Hereinafter, the manufacturing method of the metal porous body of the present invention will be described for each manufacturing process.
The slurry production step in the present invention is a step of producing a slurry containing a dispersion medium, a metal powder having an average particle size of 15 μm or less, and a thermoplastic resin powder insoluble in the dispersion medium and having an average particle size of 10 μm or less. Specifically, a reference amount of the dispersion medium is put in a suitable stirring tank, and the above-mentioned metal powder and thermoplastic resin powder are added to the dispersion medium, mixed and stirred, and dispersed almost uniformly. And can be produced by means such as slurry.

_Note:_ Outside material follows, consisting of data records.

theorem State.readV_writeResultAndFlag_of_ne (hx : r ≠ x) (hF : r ≠ 0xF) :
    (s.writeResultAndFlag x result flag).readV r = s.readV r := by
  rw [State.readV_writeResultAndFlag, if_neg hF.symm, if_neg hx.symm]

end

/-! The flags as numbers. -/

theorem flagByte_decide (p : Prop) [Decidable p] : flagByte (decide p) = if p then 1 else 0 := by
  simp [flagByte]

theorem flagByte_toNat (b : Bool) : (flagByte b).toNat = b.toNat := by
  cases b <;> rfl

theorem shiftedOutRight_toNat (y : Byte) : (shiftedOutRight y).toNat = y.toNat % 2 := by
  rw [shiftedOutRight, flagByte_toNat, BitVec.getLsbD, Nat.toNat_testBit, pow_zero, Nat.div_one]

/-- Bit 7 is all that is left above the low seven bits: `y < 256`. -/
theorem shiftedOutLeft_toNat (y : Byte) : (shiftedOutLeft y).toNat = y.toNat / 128 := by
  rw [shiftedOutLeft, flagByte_toNat, BitVec.getLsbD, Nat.toNat_testBit]
  omega

/-! The operations with a flag (R119 to R123). -/

/-- Settles O26: the carry is a function of the operands from before, and is written after the sum. -/
theorem addSetsTheCarry : Obligations.AddSetsTheCarry := by
  intro s x y
  refine ⟨_, rfl, rfl, fun hx => ?_, ?_, fun _ => State.readV_writeResultAndFlag_of_ne⟩
  · rw [State.readV_writeResultAndFlag_result hx]
    exact BitVec.toNat_add _ _
  · exact State.readV_writeResultAndFlag_flag.trans (flagByte_decide _)

theorem byte_sub_toNat (a b : Byte) : ((a - b).toNat : Int) = (a.toNat - b.toNat : Int) % 256 := by
  rw [BitVec.toNat_sub]
  omega

/-- What an instruction does that subtracts `b` from `a` into `V[x]`, either way round (R120, R122). -/
theorem subtraction_outcome {i : Instr} {s : State} {x : Nibble} {a b : Byte}
    (h : exec i s = .next (s.writeResultAndFlag x (a - b) (noBorrowFlag a b))) :
    ∃ t, exec i s = .next t ∧ t = { s with v := t.v } ∧
      (x ≠ 0xF → ((t.readV x).toNat : Int) = (a.toNat - b.toNat : Int) % 256) ∧
      t.readV 0xF = (if b.toNat ≤ a.toNat then 1 else 0) ∧
      ∀ r, r ≠ x → r ≠ 0xF → t.readV r = s.readV r := by
  refine ⟨_, h, rfl, fun hx => ?_, ?_, fun _ => State.readV_writeResultAndFlag_of_ne⟩
  · rw [State.readV_writeResultAndFlag_result hx]
    exact byte_sub_toNat a b
  · exact State.readV_writeResultAndFlag_flag.trans (flagByte_decide _)

/-- Settles O27: the two instructions are one subtraction with its operands exchanged. -/
theorem subtractionsSetNoBorrow : Obligations.SubtractionsSetNoBorrow :=
  fun _ _ _ => ⟨subtraction_outcome rfl, subtraction_outcome rfl⟩

theorem byte_shiftRight_one_toNat (b : Byte) : (b >>> 1).toNat = b.toNat / 2 := by
  rw [BitVec.toNat_ushiftRight, Nat.shiftRight_eq_div_pow, pow_one]

theorem byte_shiftLeft_one_toNat (b : Byte) : (b <<< 1).toNat = 2 * b.toNat % 256 := by
  rw [BitVec.toNat_shiftLeft, Nat.shiftLeft_eq, pow_one, mul_comm]

/-- Settles O28: the shifted value and the bit out are both taken from the old `V[Y]`. -/
theorem shiftsMoveVyAndKeepTheBitOut : Obligations.ShiftsMoveVyAndKeepTheBitOut := by
  intro s x y
  refine ⟨⟨_, rfl, rfl, fun hx => ?_, ?_, fun _ => State.readV_writeResultAndFlag_of_ne⟩,
    ⟨_, rfl, rfl, fun hx => ?_, ?_, fun _ => State.readV_writeResultAndFlag_of_ne⟩⟩
  · rw [State.readV_writeResultAndFlag_result hx, byte_shiftRight_one_toNat]
  · rw [State.readV_writeResultAndFlag_flag, shiftedOutRight_toNat]
  · rw [State.readV_writeResultAndFlag_result hx, byte_shiftLeft_one_toNat]
  · rw [State.readV_writeResultAndFlag_flag, shiftedOutLeft_toNat]

/-! The operations without a flag (R113 to R118, R124). -/

/-- Settles O29: the byte is the sample that the state's count of draws names, and masking twice is masking once. -/
theorem randomByteIsMasked : Obligations.RandomByteIsMasked := by
  intro s x nn
  refine ⟨_, Config.randomByte s.draws, rfl, rfl, State.readV_writeV_same, ?_, ?_,
    fun _ => State.readV_writeV_of_ne⟩
  · rw [State.readV_writeV_same, BitVec.and_assoc, BitVec.and_self]
  · rw [State.readV_writeV_same, BitVec.toNat_and]
    exact Nat.and_le_right

/-- Settles O24: each of the three ends in one register write. -/
theorem immediateOperationsWriteOneRegister : Obligations.ImmediateOperationsWriteOneRegister := by
  intro s x y nn
  refine ⟨⟨_, rfl, rfl, State.readV_writeV_same, fun _ => State.readV_writeV_of_ne⟩,
    ⟨_, rfl, rfl, ?_, fun _ => State.readV_writeV_of_ne⟩,
    ⟨_, rfl, rfl, State.readV_writeV_same, fun _ => State.readV_writeV_of_ne⟩⟩
  rw [State.readV_writeV_same]
  exact BitVec.toNat_add _ _

/-- Settles O25: each of the three ends in one register write, so `V[0xF]` moves only as the destination. -/
theorem bitwiseOperationsLeaveTheFlag : Obligations.BitwiseOperationsLeaveTheFlag := by
  intro s x y
  refine ⟨⟨_, rfl, rfl, fun _ => State.readV_writeV_of_ne, fun k => ?_⟩,
    ⟨_, rfl, rfl, fun _ => State.readV_writeV_of_ne, fun k => ?_⟩,
    ⟨_, rfl, rfl, fun _ => State.readV_writeV_of_ne, fun k => ?_⟩⟩
  · rw [State.readV_writeV_same, BitVec.getLsbD_or]
  · rw [State.readV_writeV_same, BitVec.getLsbD_and]
  · rw [State.readV_writeV_same, BitVec.getLsbD_xor]

end Sys2Proof.Machine
end

section
/-! SUPPORT. The statements of 43_index_memory.md: what `I` is set to, and the stores and loads through `I`. -/

namespace Sys2Proof.Machine

/-! What memory reads as after a store (R57). -/

section
variable {s : State} {base : Word} {bytes : List Byte}

theorem State.store_read_outside {a : Nat} (h : ∀ k < bytes.length, a ≠ ea (indexed base k)) :
    (s.store base bytes).mem.read a = s.mem.read a :=
  Memory.read_storeFrom_outside s.mem base 0 bytes a (by simpa only [Nat.zero_add] using h)

theorem State.store_read_inside (hm : s.mem.wf) (hlen : bytes.length ≤ 4096) {k : Nat} (hk : k < bytes.length) :
    (s.store base bytes).mem.read (ea (indexed base k)) = bytes[k] := by
  have hread := Memory.read_storeFrom_inside hm base 0 bytes hlen k hk
  rwa [Nat.zero_add] at hread

end

/-! What a block load leaves in the registers. -/

/-- The block moves name every register by its own number. -/
theorem blockReg_of_toNat (r : Nibble) : blockReg r.toNat = r :=
  BitVec.eq_of_toNat_eq (blockReg_toNat r.isLt)

/-- What `FX65` leaves in each register (R136). -/
theorem readV_of_exec_ldVxMi {s t : State} {x : Nibble} (h : exec (.ldVxMi x) s = .next t) (r : Nibble) :
    t.readV r = if r.toNat ≤ x.toNat then s.mem.read (ea (indexed s.i r.toNat)) else s.readV r := by
  cases h
  have hlen : (s.loadBytes s.i (x.toNat + 1)).length ≤ 16 := by
    rw [State.loadBytes_length]
    exact x.isLt
  rw [State.readV_writeRegs s _ hlen]
  simp only [State.loadBytes_length, Nat.lt_succ_iff, State.loadBytes_getElem, dite_eq_ite, State.memRead]

/-! The decimal digits and the glyph addresses as numbers (R133, R134). -/

theorem hundreds_toNat (b : Byte) : (hundreds b).toNat = b.toNat / 100 := by
  rw [hundreds, BitVec.toNat_ofNat]
  omega

theorem tens_toNat (b : Byte) : (tens b).toNat = b.toNat / 10 % 10 := by
  rw [tens, BitVec.toNat_ofNat]
  omega

theorem ones_toNat (b : Byte) : (ones b).toNat = b.toNat % 10 := by
  rw [ones, BitVec.toNat_ofNat]
  omega

/-- The highest glyph address, `432 + 5 * 255`, fits in 16 bits. -/
theorem glyphAddress_toNat (b : Byte) : (glyphAddress b).toNat = Config.fontBase.val + 5 * b.toNat := by
  have hbase := Config.fontBase.isLt
  have hb := b.isLt
  rw [glyphAddress, BitVec.toNat_ofNat, Config.glyphBytes]
  omega

/-! The statements. -/

/-- Settles O32: the instruction is a store of the three digits, so its frame and its bytes are those of the store. -/
theorem decimalStoreWritesThreeDigits : Obligations.DecimalStoreWritesThreeDigits := by
  intro s x
  refine ⟨_, rfl, rfl, fun k _ => ea_indexed s.i k, fun a ha => State.store_read_outside ha,
    fun hm => ⟨?_, ?_, ?_⟩⟩
  · rw [State.store_read_inside hm (by simp) (by simp)]
    exact hundreds_toNat _
  · rw [State.store_read_inside hm (by simp) (by simp)]
    exact tens_toNat _
  · rw [State.store_read_inside hm (by simp) (by simp)]
    exact ones_toNat _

The slurry is a suspension in which a fine solid is dispersed in a liquid, and is generally called a mixture having fluidity that can be pumped. The slurry in the present invention contains a dispersion medium, a metal powder having an average particle diameter of 15 μm or less, and a thermoplastic resin powder insoluble in the dispersion medium and having an average particle diameter of 10 μm or less. The dispersion medium contained in the slurry has a function of suspending and dispersing the metal powder or thermoplastic resin powder to be dispersed and adding appropriate fluidity to the slurry.

  When the dispersion medium is evaporated from the slurry, the thermoplastic resin powder contained in the slurry can be fused together to form a fused layer, and the fused powder can crosslink the metal powder to each other. That is, it is a binder for bonding metal powders to each other. In the present invention, a thermoplastic resin powder having an average particle size of 10 μm or less that is insoluble in the dispersion medium is used. By making it insoluble in the dispersion medium, even if the slurry is applied again around the skeleton once formed, the skeleton does not soften and melt down. For this reason, it becomes possible to form a precursor in which the skeleton described above is multilayered. Further, by making the thermoplastic resin powder to be used have an average particle size of 10 μm or less, it is possible to disperse the resin powder without floating with respect to the dispersion medium, and an amount sufficient to crosslink the fusion layer between the metal powders. Can be supplied between the metal powders, but a thermoplastic resin powder having an average particle size of 0.01 μm or more is easily available, which is preferable.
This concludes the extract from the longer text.